Bei den Atomen aller anderen Elemente ist die äußerste Schale mit weniger als acht Elektronen besetzt und daher nicht stabil. Durch Elektronenaustausch mit anderen Elementen suchen diese nun ebenfalls die Edelgaskonfiguration mit vier Elektronenpaaren auf der äußersten Schale zu erreichen. Das ist nämlich, energetisch gesehen, die ökonomischste Form. Auf dem Bestreben, diese zu erreichen, und auf dem dadurch bewirkten Elektronenaustausch beruhen alle chemischen Reaktionen. Hierbei kann ein Atom bzw. Molekül zwei Wege gehen:
1. Ein Atom gibt ein oder mehrere Elektronen an einen Partner ab, man nennt dies Ionenbindung. Ein Beispiel hierfür ist die Ionenbindung bei NaCl (Kochsalz). Diese reaktion verläuft moderat, das entstandene NaCL-Molekül ist stabil.
2. Die zweite Bindungsmöglichkeit ergibt sich durch gemeinsame Nutzung eines Elektronenpaares, man nennt diese Form der Bindung Atombindung.

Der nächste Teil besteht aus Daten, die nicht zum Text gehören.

-- ==== Sys2Proof/Machine/BoardSave.lean ====
section
/-! DEFINITION. Save images of a board (R247, R249, R258): their bytes, with the kind state in the model's layout (DESIGN CHOICE, log 8),
and the position and held invocation that they restore. -/

namespace Sys2Proof.Machine

/-! ### Reading a byte string front to back -/

/-- A reader of a byte string. -/
abbrev Rd (α : Type) := StateM (List Byte) α

/-- The next n bytes as a number. -/
def rdNum (n : Nat) : Rd Nat := fun bs => (leNat (bs.take n), bs.drop n)

/-- The next byte as a truth value. -/
def rdBool : Rd Bool := do return (← rdNum 1) == 1

/-- A token. -/
def rdTok : Rd Tok := do return BitVec.ofNat 32 (← rdNum 4)

/-- n things. -/
def rdMany {α : Type} (r : Rd α) : Nat → Rd (List α)
  | 0 => return []
  | n + 1 => do
    let x ← r
    let l ← rdMany r n
    return x :: l

/-- A list with its length in w bytes. -/
def rdList {α : Type} (w : Nat) (r : Rd α) : Rd (List α) := do rdMany r (← rdNum w)

/-- An optional thing: a flag, and the thing or its place. -/
def rdOpt {α : Type} (r : Rd α) : Rd (Option α) := do
  let b ← rdBool
  let x ← r
  return if b then some x else none

/-- A truth value as a byte. -/
def wrBool (b : Bool) : List Byte := [if b then 1 else 0]

/-- A token. -/
def wrTok (x : Tok) : List Byte := leBytes 4 x.toNat

/-- A list with its length in w bytes. -/
def wrList {α : Type} (w : Nat) (f : α → List Byte) (l : List α) : List Byte := leBytes w l.length ++ l.flatMap f

/-- An optional thing; d stands in its place. -/
def wrOpt {α : Type} (f : α → List Byte) (d : α) (x : Option α) : List Byte := wrBool x.isSome ++ f (x.getD d)

/-! ### Kind state (DESIGN CHOICE, log 8) -/

/-- A pair of tokens. -/
def wrPair (x : Tok × Tok) : List Byte := wrTok x.1 ++ wrTok x.2

/-- A pair of tokens. -/
def rdPair : Rd (Tok × Tok) := do return (← rdTok, ← rdTok)

/-- A segment. -/
def wrSeg (g : Seg) : List Byte := leBytes 4 g.count ++ wrOpt wrTok 0 g.acc

/-- A segment. -/
def rdSeg : Rd Seg := do return ⟨← rdNum 4, ← rdOpt rdTok⟩

/-- A token with a count. -/
def wrRun (x : Tok × Nat) : List Byte := wrTok x.1 ++ leBytes 4 x.2

/-- A token with a count. -/
def rdRun : Rd (Tok × Nat) := do return (← rdTok, ← rdNum 4)

/-- An access in the spill queue. -/
def wrAccess (x : Access) : List Byte := leBytes 4 x.idx ++ leBytes 8 x.addr.toNat ++ wrOpt wrTok 0 x.data

/-- The number of the oldest access that has not left an AGEN. -/
def AgenState.oldest (a : AgenState) : Nat := ((a.accs.head?).map Access.idx).getD a.next

/-- The accesses in an AGEN are all those from the oldest on: those in the load-store queue are told by the others. -/
def AgenState.dense (a : AgenState) : Bool :=
  a.accs.map Access.idx == (List.range (a.next - a.oldest)).map (· + a.oldest)

/-- The accesses of a `load` in the load-store queue: where they are not told by the others, by their numbers. -/
def wrLoads (a : AgenState) : List Byte :=
  wrBool a.dense ++ leBytes 4 a.oldest
    ++ wrList 1 (leBytes 4) (if a.dense then [] else (a.accs.filter Access.isIssued).map Access.idx)

/-- An access in the load-store queue, of an AGEN that takes tokens: its number and its tokens, of which its address gives the x
token back (R211). -/
def wrIssued (r : PieceRec) (a : AgenState) (x : Access) : List Byte :=
  leBytes 4 x.idx
    ++ (if r.pf 0 1 0 < 2 then [] else leBytes 4 ((x.addr - a.base) >>> (r.pf 0 19 18)).toNat)
    ++ (if r.pf 0 1 0 % 2 = 1 then wrTok (x.data.getD 0) else [])

/-- Accesses by what has become of them: returned, in the load-store queue, spilled with their causes. -/
def wrAccesses (r : PieceRec) (a : AgenState) : List Byte :=
  let l := a.accs
  wrList 1 (fun (p : Nat × Tok) => leBytes 4 p.1 ++ wrTok p.2) (l.filterMap (fun x => x.value.map (fun v => (x.idx, v))))
    ++ (if r.pf 0 1 0 = 0 then wrLoads a else wrList 1 (wrIssued r a) (l.filter Access.isIssued))
    ++ wrList 1 (fun (p : Nat × Access) => leBytes 1 p.1 ++ wrAccess p.2)
        (l.filterMap (fun x => match x.st with | .spilled c => some (c, x) | _ => none))

/-- An access put at its place by element index. -/
def insertAccess (x : Access) : List Access → List Access
  | [] => [x]
  | y :: l => if x.idx < y.idx then x :: y :: l else y :: insertAccess x l

/-- An access with its state. -/
def rdAccess (st : AccState) : Rd Access := do return ⟨← rdNum 4, BitVec.ofNat 64 (← rdNum 8), ← rdOpt rdTok, st⟩

/-- Access number i of a `load`, in the load-store queue. -/
def loadAt (r : PieceRec) (a : AgenState) (i : Nat) : Access := ⟨i, agenAddr r a i 0, none, .issued⟩
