-- ==== Sys2Proof/Machine/VectorMem.lean ====
section
/-! DEFINITION. Vector loads and stores (R161 to R172): memory through the resident table, the queue ports, typed
buffers, mask loads, consuming loads, first-fault loads and tensor tiles. -/

namespace Sys2Proof.Machine

/-! ### One access (R161, R165) -/

/-- Where a vector access of n bytes of the moving thread goes: the physical address and whether it is uncached. -/
def vecPlace (s : State) (va : Word) (n : Nat) (aligned write : Bool) : Run (Nat × Bool) :=
  if aligned && va.toNat % n != 0 then trapNow s .misalign va
  else if (regionOf va).isSome then do
    txRegion s
    trapNow s .perm va
  else
    match s.me.resident va n write with
    | .ok r => .ok r
    | .error .perm => trapRes s .perm va true
    | .error c => trapNow s c va

/-- A stop whose trap names another address. -/
def retag (va : Word) {α : Type} : Run α → Run α
  | .error (.trap s q) => .error (.trap s { q with tval := va })
  | r => r

/-- n bytes of a vector access read as a number. -/
def vecRead (s : State) (va : Word) (n : Nat) : Run (State × Nat) := do
  let (pa, unc) ← vecPlace s va n true false
  let (s1, bs) ← lsRead s s.cur va pa n unc
  .ok (s1, leNat bs)

/-- The n low bytes of x written by a vector access. -/
def vecWrite (s : State) (va : Word) (n x : Nat) : Run State := do
  let (pa, unc) ← vecPlace s va n true true
  lsWrite s s.cur va pa unc (leBytes n x)

/-- What byte j of the three-byte group at va meets (R161, R165): its place, or a cause. -/
def groupByte (s : State) (va : Word) (write : Bool) (j : Nat) : Except Cause (Nat × Bool) :=
  let a := va + BitVec.ofNat 64 j
  if (regionOf a).isSome then .error .perm else s.me.resident a 1 write

/-- What an access met is a given cause. -/
def meets {α : Type} (c : Cause) : Except Cause α → Bool
  | .error e => e == c
  | .ok _ => false

/-- A byte of the three-byte group at va lies in an untranslated region. -/
def groupRegion (va : Word) : Bool := (List.range 3).any (fun j => (regionOf (va + BitVec.ofNat 64 j)).isSome)

/-- The places of the three bytes of a group, PERM where its address names an untranslated region (R161); else their traps rank over the whole access, and name its address. -/
def groupPlaces (s : State) (va : Word) (write : Bool) : Run (List (Nat × Bool)) := do
  let ps := (List.range 3).map (groupByte s va write)
  let region := groupRegion va
  if region then txRegion s
  if (regionOf va).isSome then trapNow s .perm va
  match [Cause.vwin, Cause.vpage, Cause.perm].find? (fun c => ps.any (meets c)) with
  | some .perm => trapRes s .perm va (!region)
  | some c => trapNow s c va
  | none => .ok (ps.filterMap Except.toOption)

/-- An access of several parts that is made whole or not at all: any stop leaves the state s before it, with what a wait
asked for. -/
def atOnce {α : Type} (s : State) : Run α → Run α
  | .error (.trap _ q) => .error (.trap s q)
  | .error (.abort _ c tc) => .error (.abort s c tc)
  | .error (.wait s1) => .error (.wait (s.holdFrom s1))
  | r => r

/-- Bytes read at several places, for one access at va. -/
def placesRead (s : State) (va : Word) : List (Nat × Bool) → Run (State × List Byte)
  | [] => .ok (s, [])
  | p :: ps => do
    let (s1, b) ← lsRead s s.cur va p.1 1 p.2
    let (s2, bs) ← placesRead s1 va ps
    .ok (s2, b ++ bs)

/-- Bytes written at several places, for one access at va. -/
def placesWrite (s : State) (va : Word) : List ((Nat × Bool) × Byte) → Run State
  | [] => .ok s
  | (p, b) :: ps => do placesWrite (← lsWrite s s.cur va p.1 p.2 [b]) va ps

/-- The three bytes of an L6P group read. -/
def groupRead (s : State) (va : Word) : Run (State × List Byte) := do atOnce s (placesRead s va (← groupPlaces s va false))

/-- The three bytes of an L6P group written. -/
def groupWrite (s : State) (va : Word) (bs : List Byte) : Run State := do
  atOnce s (placesWrite s va ((← groupPlaces s va true).zip bs))

/-- The address of the L6P group of element k (R165). -/
def groupAddr (ga : Word) (k : Nat) : Word := ga + BitVec.ofNat 64 (3 * (k / 4))

/-- Code k mod 4 of a 24-bit group (R134). -/
def codeOf (x k : Nat) : Nat := x / 2 ^ (6 * (k % 4)) % 64

/-- The 24-bit group that holds element k of register group r (R134, R165). -/
def Ctx.codes (c : Ctx) (r k : Nat) : Nat :=
  (List.range 4).foldl (fun x j => x + c.el 8 r (k / 4 * 4 + j) % 64 * 2 ^ (6 * j)) 0

/-- The state with element k of group d written in the moving thread's context. -/
def State.setElem (s : State) (d : BitVec 5) (k x : Nat) : State := s.onMe (fun c => c.setEl c.ew d.toNat k x)

/-- One active element loaded from an address (R164). -/
def loadEl (d : BitVec 5) (s : State) (va : Word) (k : Nat) : Run State := do
  let (s1, x) ← vecRead s va (s.me.ew / 8)
  .ok (s1.setElem d k x)

/-- One active element loaded from its L6P group (R165). -/
def loadCode (d : BitVec 5) (s : State) (ga : Word) (k : Nat) : Run State := do
  let (s1, bs) ← groupRead s (groupAddr ga k)
  .ok (s1.setElem d k (codeOf (leNat bs) k))

/-! ### Loads (R164, R165) -/

/-- The address of element k in modes 0, 3 and 4 (R164). -/
def unitAddr (ga : Word) (ew k : Nat) : Word := ga + BitVec.ofNat 64 (k * (ew / 8))

/-- The address of element k at a byte stride (R164). -/
def strideAddr (ga gb : Word) (k : Nat) : Word := ga + BitVec.ofNat 64 k * gb

/-- The address of element k of an indexed access: IW code i, index group b (R164). -/
def Ctx.indexAddr (c : Ctx) (ga : Word) (b : BitVec 5) (i : BitVec 2) (k : Nat) : Word :=
  ga + BitVec.ofNat 64 (c.el (8 * 2 ^ i.toNat) b.toNat k)

/-- The checks of an index group (R164): its span is at most eight registers and b is a multiple of it. -/
def Ctx.indexOk (c : Ctx) (b : BitVec 5) (i : BitVec 2) : Bool :=
  let w := 8 * 2 ^ i.toNat
  decide (c.gf * w ≤ 8 * c.ew) && b.toNat % c.spanOf w == 0

/-- The index group does not overlap the destination of `vldx` (R164). -/
def Ctx.indexApart (c : Ctx) (d b : BitVec 5) (i : BitVec 2) : Bool :=
  let n := c.spanOf (8 * 2 ^ i.toNat)
  !(decide (d.toNat < b.toNat + n) && decide (b.toNat < d.toNat + c.gf))

/-- The common legality of a vector load or store: a group, a mask, and EW 8 for L6P (R163, R165). -/
def Ctx.memOk (c : Ctx) (d : BitVec 5) (m : BitVec 3) (p : BitVec 1) : Bool :=
  c.group d && c.maskOk m && (p == 0 || c.ew == 8)

/-- The completion of a vector load: the destination's fill (R153). -/
def State.fillDone (s : State) (d : BitVec 5) : State := s.onMe (fun c => c.fillGroup d c.vl.toNat)

/-- A load of each active element by its address. -/
def vecLoad (i : Instr) (d : BitVec 5) (m : BitVec 3) (at_ : Nat → Word) (s : State) : Run State :=
  vecMem i 4 s (fun s k => if s.me.active m k then loadEl d s (at_ k) k else .ok s) (fun s => s.fillDone d)

/-- VLD (R164, R165). -/
def execVld (d a : BitVec 5) (m : BitVec 3) (p : BitVec 1) (s : State) : Host.Outcome State Fault Refusal := finish do
  let i : Instr := .vld d a m p
  let ga := s.G a
  legal s i (s.me.memOk d m p)
  if p = 0 then vecLoad i d m (unitAddr ga s.me.ew) s
  else vecMem i 4 s (fun s k => if s.me.active m k then loadCode d s ga k else .ok s) (fun s => s.fillDone d)

/-- VLDS (R164). -/
def execVlds (d a b : BitVec 5) (m : BitVec 3) (s : State) : Host.Outcome State Fault Refusal := finish do
  legal s (.vlds d a b m) (s.me.memOk d m 0)
  vecLoad (.vlds d a b m) d m (strideAddr (s.G a) (s.G b)) s

/-- VLDX (R164). -/
def execVldx (d a b : BitVec 5) (m : BitVec 3) (i : BitVec 2) (s : State) : Host.Outcome State Fault Refusal := finish do
  legal s (.vldx d a b m i) (s.me.memOk d m 0 && s.me.indexOk b i && s.me.indexApart d b i)
  vecLoad (.vldx d a b m i) d m (s.me.indexAddr (s.G a) b i) s

/-! ### First-fault loads (R166) -/

/-- The conditions of R161 from VWIN onward. -/
def shortens (cause : Nat) : Bool :=
  cause == Cause.vwin.num || cause == Cause.vpage.num || cause == Cause.perm.num || cause == Cause.poison.num

/-- The lowest active element of a first-fault load, of those from the element at which it was issued. -/
def Ctx.lowestActive (c : Ctx) (m : BitVec 3) : Option Nat := ((List.range c.vl.toNat).drop c.start).find? (c.active m)

/-- A first-fault load complete with `vl` shortened to k. -/
def State.shortened (s : State) (d : BitVec 5) (k : Nat) : State :=
  ((s.onMe (fun c => { c with vl := BitVec.ofNat 13 k })).fillDone d).vdone 4

/-- An element of a first-fault load lies in an untranslated region: there its access meets PERM (R161). -/
def elemRegion (p : BitVec 1) (ga : Word) (ew k : Nat) : Bool :=
  if p = 0 then (regionOf (unitAddr ga ew k)).isSome else groupRegion (groupAddr ga k)
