-- ==== Sys2Proof/Machine/Matrix.lean ====
section
/-! DEFINITION. The matrix array (R259 to R278): the planes and their owner, weight latches, swaps, rows that stream
past the planes, the sequencer, the expert ring, the arithmetic of a row step (R136 to R140), and the outer product on
the lanes. -/

namespace Sys2Proof.Machine

/-! ### The planes and their owner (R259 to R262) -/

/-- Work of the context that uses the planes is in flight: its matrix counter beyond its `mzero` instructions (R261). -/
def Ctx.planesBusy (c : Ctx) : Bool :=
  decide (c.mxJobs.countP (fun j => match j with | .zero _ _ l => l | _ => false) < c.mx)

/-- An empty plane with epoch none. -/
def Plane.bare : Plane := ⟨.none, .none⟩

/-- The wait of a context's instruction that uses the planes, while it waits at it. -/
def Ctx.planesWait (c : Ctx) : Option MxWait :=
  if c.run == .running && c.waiting then c.mxWait.filter (fun w => w.pc == c.pc) else none

/-- The other context of the moving thread's core. -/
def State.otherCtx (s : State) : Ctx := s.myCore.ctx (Cx.other s.cur.cx)

/-- The turn of the moving thread's instruction that comes to wait for the planes, or waits already: after that of the other
context's instruction that waits. -/
def State.planesTurn (s : State) : Nat :=
  match s.me.planesWait, s.otherCtx.planesWait with
  | some w, _ => w.turn
  | none, some w => w.turn + 1
  | none, none => 0

/-- A latch that the core's other context waits at was issued before the moving thread's instruction (R270; DEDUCED, log 39). -/
def State.latchBefore (s : State) : Bool :=
  match s.otherCtx.planesWait with
  | some w => w.latches && decide (w.turn < s.planesTurn)
  | none => false

/-- The outcome of an instruction that uses the planes: while it waits, it is running (R261); tag is the one that a receive
waits for. -/
def onPlanes (latches : Bool) (tag : Option (BitVec 8)) {α : Type} : Run α → Run α
  | .error (.wait s) => .error (.wait (s.onMe (fun c => { c with mxWait := some ⟨c.pc, latches, tag, s.planesTurn⟩ })))
  | r => r

/-- The issuing tenant becomes the owner of the planes, which empties them, once nothing of the owning tenant that
uses them is in flight or running (R261). -/
def takePlanes (s : State) : Run State :=
  let k := s.myCore
  let o := s.otherCtx
  if k.owner == some s.me.tenant then .ok s
  else if k.owner.isSome && (k.ctxN.planesBusy || k.ctxU.planesBusy
      || (o.planesWait.isSome && k.owner == some o.tenant)) then waitNow s
  else .ok (s.onCore s.cur.core (fun k =>
    { k with owner := some s.me.tenant, front := Plane.bare, shadow := Plane.bare }))

/-- The plane that a row with the tag meets (R262). -/
def Core.planeOf (k : Core) (tag : BitVec 16) : Option Plane :=
  if k.front.epoch = some tag then some k.front
  else if k.shadow.epoch = some tag then some k.shadow else none

/-- The job is a row with the tag. -/
def MxJob.hasTag (j : MxJob) (tag : BitVec 16) : Bool :=
  match j with
  | .row _ _ _ _ _ t _ => t == tag
  | .zero .. => false

/-- The tag of the rows that a running `mmab` has still to send (R262): not of one that a trap has stopped and that is still to
be re-entered. -/
def Ctx.rowsTag (c : Ctx) : Option (BitVec 16) :=
  match c.resumed with
  | some (.matrix p _ t _) => if p == .given then none else some t
  | _ => none

/-- The context has rows with the tag issued and not performed, those of a running `mmab` still to be sent among them. -/
def Ctx.hasRows (c : Ctx) (tag : BitVec 16) : Bool := c.mxJobs.any (fun j => j.hasTag tag) || c.rowsTag == some tag

/-- An issued row carries the shadow plane's epoch, so that a latch waits (R262). -/
def Core.shadowBusy (k : Core) : Bool :=
  match k.shadow.epoch with
  | some e => k.ctxN.hasRows e || k.ctxU.hasRows e
  | none => false

/-- The tile latched into the shadow plane; a latch sets its epoch to none (R262). -/
def Core.latch (k : Core) (w : Weights) : Core := { k with shadow := ⟨some w, none⟩ }

/-! ### Weight tiles (R260) -/

/-- The row size of a tile format. -/
def tileRow (f : BitVec 5) : Nat := if f = 9 then 48 else if f = 0xA then 128 else 64

/-- The largest weight count of a tile format. -/
def tileMax (f : BitVec 5) : Nat := if f = 0xA then 256 else 512

/-- Code k of an L6P stream of bytes (R134). -/
def packedCode (bs : List Byte) (k : Nat) : Nat := numAt bs (3 * (k / 4)) 3 / 2 ^ (6 * (k % 4)) % 64

/-- Position k of a row of bytes in a tile or stream format (R260, R274). -/
def rowEntry (f : Nat) (bs : List Byte) (k : Nat) : Nat :=
  if f = 9 then packedCode bs k else if f = 0xA then numAt bs (2 * k) 2 else numAt bs k 1

/-- The weights that a tile of K rows holds; L6P is latched as L6. -/
def tileOf (f : BitVec 5) (kw : Nat) (bs : List Byte) : Weights where
  fmt := if f = 9 then 8 else f.extractLsb' 0 4
  kw := kw
  rows := (cut (tileRow f) (bs.drop 64) kw).map (fun r => (List.range 64).map (rowEntry f.toNat r))
  ws := bs.take 64

/-- The checks of a weight tile in the W buffer (R267): MISALIGN, then HANDLE. -/
def tileCheck (s : State) (f : BitVec 5) (off kw : Word) (h : BitVec 6) : Run Handle := do
  if off.toNat % 64 != 0 then trapNow s .misalign off
  let hd := s.handle s.cur h
  if !(hd.names s.me.tenant && hd.buf == some .w && decide (1 ≤ kw.toNat) && decide (kw.toNat ≤ tileMax f)
      && decide (off.toNat + 64 + kw.toNat * tileRow f ≤ hd.size)) then
    trapNow s .handle (h.zeroExtend 64)
  .ok hd

/-- The handle-state step of a read (R168): the vldb column, or the vldb.c column with its pip taken. -/
def readStep (s : State) (h : BitVec 6) (consuming : Bool) : Run State := do
  let hd := s.handle s.cur h
  if consuming then
    consumable s h hd
    .ok (s.onHandle s.cur h Handle.pull)
  else if hd.st == .free then trapNow s .handle (h.zeroExtend 64)
  else .ok s

/-- The reads of the instruction are done. -/
def State.readsDone (s : State) (h : BitVec 6) (consuming : Bool) : State :=
  if consuming then s.onHandle s.cur h Handle.readDone else s

/-- Reads a weight tile once the waits are over: the handle-state step, then the read. A read that meets poison takes
no weights: the shadow plane is left empty where the tile was to be latched, and the trap is not resumable (R267). -/
def readTile (s : State) (f : BitVec 5) (off kw : Word) (h : BitVec 6) (consuming latched : Bool) :
    Run (State × Weights) := do
  let s1 ← readStep s h consuming
  let hd := s1.handle s1.cur h
  let n := 64 + kw.toNat * tileRow f
  let s2 := s1.readsDone h consuming
  match s2.myCore.firstBad hd off.toNat n with
  | some o =>
    let s3 := if latched then s2.onCore s2.cur.core (fun k => { k with shadow := Plane.bare }) else s2
    trapRes s3 .poison (BitVec.ofNat 64 o) false
  | none => .ok (s2, tileOf f kw.toNat (s2.myCore.regionBytes hd off.toNat n))

/-- A latch waits while the handle is FILLING or issued rows carry the shadow's epoch. -/
def latchWait (s : State) (h : BitVec 6) (latched : Bool) : Run Unit :=
  if (s.handle s.cur h).st == .filling || (latched && s.myCore.shadowBusy) then waitNow s else .ok ()

/-- A tile latched by the moving thread. -/
def State.latch (s : State) (w : Weights) : State := s.onCore s.cur.core (fun k => k.latch w)

/-- An instruction that would raise the matrix counter above 65,535 waits at issue (R334). -/
def mxRoom (s : State) : Run Unit := if 65535 ≤ s.me.mx then waitNow s else .ok ()

/-- Both forms of `lds` (R267). -/
def ldsBy (f a b : BitVec 5) (h : BitVec 6) (consuming : Bool) (s : State) : Run State := onPlanes true none do
  notInTx s
  let _ ← tileCheck s f (s.G a) (s.G b) h
  mxRoom s
  let s1 ← takePlanes s
  latchWait s1 h true
  let (s2, w) ← readTile s1 f (s.G a) (s.G b) h consuming true
  .ok ((s2.latch w).advance 4)

/-- LDS (R267). -/
def execLds (f a b : BitVec 5) (h : BitVec 6) (s : State) : Host.Outcome State Fault Refusal :=
  finish (ldsBy f a b h false s)

/-- LDS_C (R267). -/
def execLdsC (f a b : BitVec 5) (h : BitVec 6) (s : State) : Host.Outcome State Fault Refusal :=
  finish (ldsBy f a b h true s)

/-- A job that carried one tag carries another. -/
def MxJob.retag (j : MxJob) (old : Option (BitVec 16)) (new : BitVec 16) : MxJob :=
  match j with
  | .row h o a f sa t l => .row h o a f sa (if some t = old then new else t) l
  | .zero h o l => .zero h o l

/-- A context whose issued rows with one tag carry another, those of a running `mmab` still to be sent among them. -/
def Ctx.retag (c : Ctx) (old : Option (BitVec 16)) (new : BitVec 16) : Ctx :=
  { c with
    mxJobs := c.mxJobs.map (fun j => j.retag old new)
    resumed := match c.resumed with
      | some (.matrix p n t pip) => some (.matrix p n (if p != .given && some t == old then new else t) pip)
      | r => r }

/-- The planes exchanged (R262). Rows already issued that meet the new front plane go on meeting it. -/
def Core.swap (k : Core) : Core :=
  let g := k.gen + 1
  let re (c : Ctx) : Ctx := c.retag k.shadow.epoch g
  { k with gen := g, front := { k.shadow with epoch := some g }, shadow := k.front, ctxN := re k.ctxN, ctxU := re k.ctxU }

/-- PSWAP (R270): a latch that the core's other context waits at and issued earlier comes first (DEDUCED, log 39). -/
def execPswap (d : BitVec 5) (s : State) : Host.Outcome State Fault Refusal := finish <| onPlanes false none do
  notInTx s
  let s1 ← takePlanes s
  if s1.latchBefore then waitNow s1
  let s2 := s1.onCore s1.cur.core Core.swap
  .ok ((s2.setG d (s2.myCore.gen.zeroExtend 64)).advance 4)

/-! ### Rows issued to the array (R266, R271 to R276) -/

/-- row0 of a row word. -/
def row0Of (x : Word) : Nat := (x.extractLsb' 0 32).toNat

/-- σa of a row word. -/
def sigmaOf (x : Word) : BitVec 8 := x.extractLsb' 32 8

/-- The handle names a C-buffer region that holds n C rows from row0 (R273). -/
def rowCheck (s : State) (h : BitVec 6) (row0 n : Nat) : Run Handle :=
  let hd := s.handle s.cur h
  if hd.names s.me.tenant && hd.buf == some .c && (n == 0 || decide (256 * (row0 + n) ≤ hd.size)) then .ok hd
  else trapNow s .handle (h.zeroExtend 64)

/-- The offset of a C row in the C buffer. -/
def Handle.rowAt (h : Handle) (j : Nat) : Nat := h.off + 256 * j

/-- A matrix instruction waits while its C handle is FILLING or DRAINING (R273). -/
def rowWait (s : State) (h : BitVec 6) : Run Unit :=
  let st := (s.handle s.cur h).st
  if st == .filling || st == .draining then waitNow s else .ok ()

/-- The 64-bit word of an FMTMIS trap (R272). -/
def fmtWord (p : Option Plane) (code : Nat) : Word :=
  let pf := match p.bind Plane.weights with | some w => w.fmt.toNat | none => 0xF
  BitVec.ofNat 64 ((if p.isSome then 1 else 2) * 2 ^ 12 + pf * 2 ^ 8 + code)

Das Elektronenpaar kreist z. B. beim Chlormolekül (Cl2) nicht um einen Kern, sondern beschreibt eine Acht um beide Atomkerne. Nun können Ereignisse eintreten, bei denen die vorliegenden Verbindungen wieder gespalten werden. Bei Trennung einer Ionenbindung erhält man ein positiv und ein negativ geladenes Ion. Ionen haben - vergleichsweise - kein allzu großes Bestreben, eine neue Bindung einzugehen. Wird hingegen das Chlormolekül gespalten, dann nehmen dessen Atome ihr einzelnes Elektron wieder an sich. Das jetzt vorliegende Atom ist wegen der Elektronenlücke in seiner äußersten Elektronenschale sehr reaktionsfreudig: es wird zum Freien Radikal und benimmt sich wie ein Räuber. Es holt sich von dem nächstbesten Atom oder Molekül ein Elektron. Dabei ist es diesem Radikal völlig egal, ob es sich dabei um ein Protein oder eine Fettsäure handelt und ob die Reaktion irgendeinen biologischen Sinn hat. Das „bestohlene“ Atom bzw. Molekül wird dadurch selbst zu einem Freien Radikal und geht seinerseits auf Jagd nach einem Elektron. So entsteht eine Kettenreaktion und jedes betroffene Teilchen wird dadurch zum chemischen „Krüppel“. Es wird ohne jeglichen Sinn in seiner Struktur geändert und ist damit in aller regel für seine eigentliche Aufgabe unbrauchbar geworden. Die Freien Radikale sind so etwas wie die Raubritter im Staat der Moleküle und verursachen bei ihrer Elektronensuche viel Unruhe. Man kann sie - im weitesten Sinne - als Schadstoffe ansehen, die mit ihren blinden Attacken geordnete großmolekulare Strukturen wie Eiweiße, Fette und Nukleinsäuren zerstören. Raffinierterweise nutzt unser Abwehrsystem die gleichen Radikale, um die ebenso empfindlichen Strukturen der Bakterien und Viren zu zerstören. Demzufolge können Freie Radikale Krankheiten bekämpfen aber ebenso auslösen. Ob ihr Nutzen oder ihr Schaden überwiegt, ist von Fall zu Fall unterschiedlich.